Wherever the word "busTime" appears in a line of the records, copy that line.

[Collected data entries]
────

/-! ### Registers, counters, caches and controllers -/

theorem Calm.putR (a : Nat) (v : Word) (h : Calm m th s) : Calm m th (s.putR a v) := h.same rfl rfl rfl rfl
theorem Calm.putF (a : Nat) (f : Fld) (n : Nat) (h : Calm m th s) : Calm m th (s.putF a f n) := h.same rfl rfl rfl rfl
theorem Calm.updC (k : Nat) (f : Core → Core) (h : Calm m th s) : Calm m th (updC s k f) := h.same rfl rfl rfl rfl
theorem Calm.updM (c : Nat) (f : Mc → Mc) (h : Calm m th s) : Calm m th (updM s c f) := h.same rfl rfl rfl rfl
theorem Calm.setLine (k line : Nat) (c : CLine) (h : Calm m th s) : Calm m th (setLine s k line c) := h.same rfl rfl rfl rfl
theorem Calm.dropLine (k line : Nat) (h : Calm m th s) : Calm m th (dropLine s k line) := h.same rfl rfl rfl rfl
theorem Calm.setL3 (line : Nat) (v : Option L3Line) (h : Calm m th s) : Calm m th (setL3 s line v) := h.same rfl rfl rfl rfl
theorem Calm.setDir (line : Nat) (e : DirEnt) (h : Calm m th s) : Calm m th (setDir s line e) := h.same rfl rfl rfl rfl
theorem Calm.setDup (line : Nat) (e : DirEnt) (h : Calm m th s) : Calm m th (setDup s line e) := h.same rfl rfl rfl rfl
theorem Calm.bcastFix (k : Nat) (h : Calm m th s) : Calm m th (bcastFix s k) := h.putF _ _ _
theorem Calm.pushRsp (r : Rsp) (h : Calm m th s) : Calm m th (pushRsp s r) := h.same rfl rfl rfl rfl
theorem Calm.pushFwd (f : List Fwd) (h : Calm m th s) : Calm m th (pushFwd s f) := h.same rfl rfl rfl rfl
theorem Calm.bwAdd (u off n : Nat) (h : Calm m th s) : Calm m th (bwAdd s u off n) := h.same rfl rfl rfl rfl
theorem Calm.busTime (c : Nat) (h : Calm m th s) : Calm m th (busTime s c) := h.same rfl rfl rfl rfl
theorem Calm.holdReq (q : HomeReq) (h : Calm m th s) : Calm m th (holdReq s q) := h.same rfl rfl rfl rfl
theorem Calm.regrant (k line : Nat) (g : Option Moesi) (h : Calm m th s) : Calm m th (regrant s k line g) := h.same rfl rfl rfl rfl
theorem Calm.answer (q : HomeReq) (k : RspKind) (g : Option Moesi) (b : Bool) (bs : List Byte) (h : Calm m th s) :
    Calm m th (answer s q k g b bs) := h.same rfl rfl rfl rfl
theorem Calm.ackFwd (f : Fwd) (k : RspKind) (d : Bool) (h : Calm m th s) : Calm m th (ackFwd s f k d) := h.same rfl rfl rfl rfl
theorem Calm.ackOf (f : Fwd) (k : RspKind) (w : ReqKind) (h : Calm m th s) : Calm m th (ackOf s f k w) := h.same rfl rfl rfl rfl
theorem Calm.buffer (k line : Nat) (c : CLine) (h : Calm m th s) : Calm m th (buffer s k line c) := h.same rfl rfl rfl rfl
theorem Calm.l3Stale (line : Nat) (h : Calm m th s) : Calm m th (l3Stale s line) := h.same rfl rfl rfl rfl
theorem Calm.dropAnswer (q : HomeReq) (h : Calm m th s) : Calm m th (dropAnswer s q) := h.same rfl rfl rfl rfl
theorem Calm.dupUpd (f : Fwd) (h : Calm m th s) : Calm m th (dupUpd s f) := h.same rfl rfl rfl rfl
theorem Calm.snpO (f : Fwd) (h : Calm m th s) : Calm m th (snpO s f) := h.same rfl rfl rfl rfl

theorem Calm.pmAdd (a b i n : Nat) (h : Calm m th s) : Calm m th (pmAdd s a b i n) := by
  unfold Machine.pmAdd
  extract_lets v z
  split
  · exact (h.putR _ _).putR _ _
  · exact h.putR _ _

theorem Calm.pmUncore (stop code : Nat) (world : Bool) (req : Option (Nat × Nat)) (n : Nat) (h : Calm m th s) :
    Calm m th (pmUncore s stop code world req n) := by
  unfold Machine.pmUncore
  refine Calm.foldl _ (fun s i h => ?_) _ h
  exact (h.pmAdd _ _ _ _).orElse h

theorem Calm.dropCopies (line : Nat) (h : Calm m th s) : Calm m th (dropCopies s line) :=
  Calm.foldl _ (fun _ _ h => h.dropLine _ _) _ h

theorem Calm.setDirFix (line : Nat) (e : DirEnt) (h : Calm m th s) : Calm m th (setDirFix s line e) := by
  unfold Machine.setDirFix
  extract_lets had z
  split
  · exact (h.setDir _ _).bcastFix _
  · exact h.setDir _ _

theorem Calm.setDirBoth (line : Nat) (e : DirEnt) (h : Calm m th s) : Calm m th (setDirBoth s line e) := by
  unfold Machine.setDirBoth
  extract_lets had a b c
  have ha : Calm m th a := h.same rfl rfl rfl rfl
  have hc : Calm m th c := by
    show Calm m th (ite _ _ _)
    split
    · exact (ha.setDir _ _).bcastFix _
    · exact ha.setDir _ _
  clear_value c
  split
  · exact hc.setDup _ _
  · exact hc

theorem Calm.recallLine (line : Nat) (h : Calm m th s) : Calm m th (recallLine s line) := (h.dropCopies _).setDirBoth _ _

theorem Calm.openRow (c : Nat) (b : Bool) (q : McReq) (draw : Nat) (h : Calm m th s) : Calm m th (openRow s c b q draw) := by
  unfold Machine.openRow
  extract_lets x drfm raa n own drawn z
  split
  · exact h.updM _ _
  · exact (h.updM _ _).pmUncore _ _ _ _ _

theorem Calm.burst (c : Nat) (q : McReq) (w : Bool) (h : Calm m th s) : Calm m th (burst s c q w) :=
  ((h.bwAdd _ _ _).busTime _).pmUncore _ _ _ _ _

theorem Calm.issueWrite (c : Nat) (b : Bool) (i draw : Nat) (h : Calm m th s) : Calm m th (issueWrite s c b i draw) := by
  unfold Machine.issueWrite
  split
  · exact h
  · exact ((h.openRow _ _ _ _).updM _ _).burst _ _ _

theorem Calm.acceptWrite (c : Nat) (b : Bool) (e : McReq) (h : Calm m th s) : Calm m th (acceptWrite s c b e) := by
  unfold Machine.acceptWrite
  extract_lets z
  have hz : Calm m th z := by
    show Calm m th (ite _ _ _)
    split
    · exact h.issueWrite _ _ _ _
    · exact h
  exact hz.updM _ _

theorem Calm.mcRead (pa cls : Nat) (h : Calm m th s) : Calm m th (mcRead s pa cls).1 := by
  unfold Machine.mcRead
  extract_lets c
  generalize mcEntry s c pa cls true = p
  obtain ⟨sub, e⟩ := p
  show Calm m th (ite _ _ _ : State × Bool).1
  split
  · exact h
  · dsimp only; exact h.updM _ _

theorem Calm.mcWrite (pa cls : Nat) (h : Calm m th s) : Calm m th (mcWrite s pa cls) :=
  Calm.foldl _ (fun _ _ h => h.acceptWrite _ _ _) _ h

theorem Calm.l3Out (cls line : Nat) (h : Calm m th s) : Calm m th (l3Out s cls line) := by
  unfold Machine.l3Out
  split
  · exact h
  · extract_lets z
    split
    · exact (h.setL3 _ _).mcWrite _ _
    · exact h.setL3 _ _

theorem Calm.putL3 (line : Nat) (d : Bool) (cls : Nat) (h : Calm m th s) : Calm m th (putL3 s line d cls) := by
  unfold Machine.putL3
  split
  · exact h.setL3 _ _
  · extract_lets ways mates w
    clear_value w
    split
    · exact (Calm.foldl _ (fun _ _ h => h.l3Out _ _) _ h).setL3 _ _
    · split
      · exact h.mcWrite _ _
      · exact h

theorem Calm.writeBack (line cls : Nat) (h : Calm m th s) : Calm m th (writeBack s line cls) := by
  unfold Machine.writeBack
  extract_lets on
  split
  · exact h
  · split
    · exact (h.mcWrite _ _).putL3 _ _ _
    · exact h.putL3 _ _ _
  · exact h.putL3 _ _ _

/-! ### Transactions -/

theorem Calm.setSome (line : Nat) {x : Txn} (hx : x.req.kind.writes = false) (h : Calm m th s) :
    Calm m th (setTxn s line (some x)) :=
  ⟨h.mem, h.threads, h.queue, fun e he => by
    rcases mem_mins he with rfl | he
    · exact hx
    · exact h.txns e he⟩

theorem Calm.setNone (line : Nat) (h : Calm m th s) : Calm m th (setTxn s line none) :=
  ⟨h.mem, h.threads, h.queue, fun e he => h.txns e (mem_mdel he)⟩

theorem Calm.sendFwd (home : Nat) (f : List Fwd) (h : Calm m th s) : Calm m th (sendFwd s home f) := (h.pushFwd _).pmUncore _ _ _ _ _
theorem Calm.demoted (tile : Nat) (h : Calm m th s) : Calm m th (demoted s tile) := h.pmUncore _ _ _ _ _

theorem Calm.changeDir (line : Nat) (e : DirEnt) (h : Calm m th s) : Calm m th (changeDir s line e) := by
  unfold Machine.changeDir
  split
  · exact h
  · extract_lets k z y
    have hz : Calm m th z := h.setDirFix _ _
    clear_value z
    split
    · have hy : Calm m th y := hz.pushFwd _
      clear_value y
      split
      · next x hx =>
        have hw := hy.txn hx
        exact hy.setSome _ hw
      · exact hy
    · exact hz

theorem Calm.addSharer (line : Nat) (e : DirEnt) (h : Calm m th s) : Calm m th (addSharer s line e) := by
  unfold Machine.addSharer
  split
  · exact h
  · extract_lets k z
    split
    · exact (h.setDirFix _ _).pushFwd _
    · exact h.setDirFix _ _

theorem Calm.askMemory (line : Nat) {x : Txn} (hx : x.req.kind.writes = false) (h : Calm m th s) :
    Calm m th (askMemory s line x) := by
  unfold Machine.askMemory
  split
  next z d hz =>
  have hc := h.mcRead (line * 64) (reqMcClass s x.req)
  rw [hz] at hc
  exact hc.setSome _ hx

theorem Calm.beginTxn {q : HomeReq} (hq : q.kind.writes = false) (h : Calm m th s) : Calm m th (beginTxn s q) := by
  unfold Machine.beginTxn
  extract_lets e fs z x
  split
  · exact (h.sendFwd _ _).askMemory _ hq
  · exact (h.sendFwd _ _).setSome _ hq

theorem asServed_writes {q : HomeReq} (hq : q.kind.writes = false) : (asServed s q).kind.writes = false := by
  unfold asServed
  split
  · split
    · exact hq
    · rfl
  · exact hq

theorem Calm.startTxn {q : HomeReq} (hq : q.kind.writes = false) (h : Calm m th s) : Calm m th (startTxn s q) := by
  unfold Machine.startTxn
  extract_lets p
  have hp : p.kind.writes = false := asServed_writes hq
  clear_value p
  split
  · exact h.answer _ _ _ _ _
  · split
    · exact h.beginTxn hp
    · extract_lets a k r y
      have ha : Calm m th a := h.setSome _ hp
      split
      · exact ha
      · exact ((ha.putR _ _).pmUncore _ _ _ _ _).beginTxn rfl

theorem Calm.fillL3 (line : Nat) (x : Txn) (h : Calm m th s) : Calm m th (fillL3 s line x) := by
  unfold Machine.fillL3
  extract_lets d r
  split
  · exact h.putL3 _ _ _
  · exact h

theorem Calm.settleTxn (line : Nat) (x : Txn) (h : Calm m th s) : Calm m th (settleTxn s line x) := by
  unfold Machine.settleTxn
  extract_lets q e z
  have hz : Calm m th z := h.fillL3 _ _
  clear_value z
  split
  · extract_lets e'
    split
    · exact hz.addSharer _ _
    · exact hz.changeDir _ _
  · exact (hz.l3Stale _).changeDir _ _
  · exact (hz.l3Stale _).changeDir _ _
  · exact hz
  · exact (hz.writeBack _ _).changeDir _ _
  · split
    · exact hz.changeDir _ _
    · exact hz
  · split
    · exact (hz.writeBack _ _).changeDir _ _
    · exact hz.changeDir _ _
  · exact hz.changeDir _ _

/-- A request that writes nothing is performed by its answer alone. -/
theorem performHome_reads {q : HomeReq} (hq : q.kind.writes = false) : performHome s q = s := by
  unfold performHome
  cases hk : q.kind <;> simp [hk, ReqKind.writes] at hq ⊢

theorem Calm.respond (line : Nat) {x : Txn} (hx : x.req.kind.writes = false) (h : Calm m th s) : Calm m th (respond s line x) := by
  unfold Machine.respond
  rw [performHome_reads hx]
  extract_lets bs a g z k
  have hz : Calm m th z := by
    show Calm m th (match x.req.kind with | .notice => s | .recall => s | _ => Machine.answer s x.req g.1 g.2 false bs)
    split
    · exact h
    · exact h
    · exact h.answer _ _ _ _ _
  clear_value z
  split
  · next hint hk => rw [hk] at hx; cases hx
  · exact hz.setNone _

theorem Calm.nextHome {line : Nat} {q : HomeReq} {z : State} (h : Calm m th s) (hn : nextHome s line = some (q, z)) :
    q.kind.writes = false ∧ Calm m th z := by
  unfold Machine.nextHome at hn
  split at hn
  · cases hn
  · next i hi =>
    cases hq : s.homeQ[i]? with
    | none => rw [hq] at hn; cases hn
    | some r =>
      rw [hq] at hn
      simp only [Option.bind_some] at hn
      split at hn
      · cases hn
      · cases hn
        exact ⟨h.queue _ (List.mem_of_getElem? hq), h.mem, h.threads, fun p hp => h.queue p (List.mem_of_mem_eraseIdx hp), h.txns⟩

theorem Calm.runLines (n : Nat) (s : State) (ls : List Nat) (h : Calm m th s) : Calm m th (runLines n s ls) := by
  induction n generalizing s ls with
  | zero => exact h
  | succ n ih =>
    cases ls with
    | nil => exact h
    | cons line ls =>
      unfold Machine.runLines
      split
      · split
        · next q z hn => exact ih _ _ ((h.nextHome hn).2.startTxn (h.nextHome hn).1)
        · exact ih _ _ h
      · next x hx =>
        have hw := h.txn hx
        split
        · exact ih _ _ h
        · split
          · split
            · exact ih _ _ h
            · exact ih _ _ ((h.setNone _).startTxn hw)
          · exact ih _ _ ((h.setSome _ (x := { x with stage := .settled }) hw).settleTxn _ _)
          · exact ih _ _ (h.respond _ hw)
          · exact ih _ _ (h.setNone _)

theorem Calm.advanceTxn (line : Nat) (h : Calm m th s) : Calm m th (advanceTxn s line) := h.runLines _ _ _

theorem Calm.queued {q : HomeReq} (hq : q.kind.writes = false) (h : Calm m th s) :
    Calm m th { s with homeQ := s.homeQ ++ [q] } :=
  ⟨h.mem, h.threads, fun p hp => by
    rcases List.mem_append.1 hp with hp | hp
    · exact h.queue p hp
    · cases List.mem_singleton.1 hp; exact hq, h.txns⟩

────

» TASK RESPONSE:
theorem Calm.busTime (c : Nat) (h : Calm m th s) : Calm m th (busTime s c) := h.same rfl rfl rfl rfl
  ((h.bwAdd _ _ _).busTime _).pmUncore _ _ _ _ _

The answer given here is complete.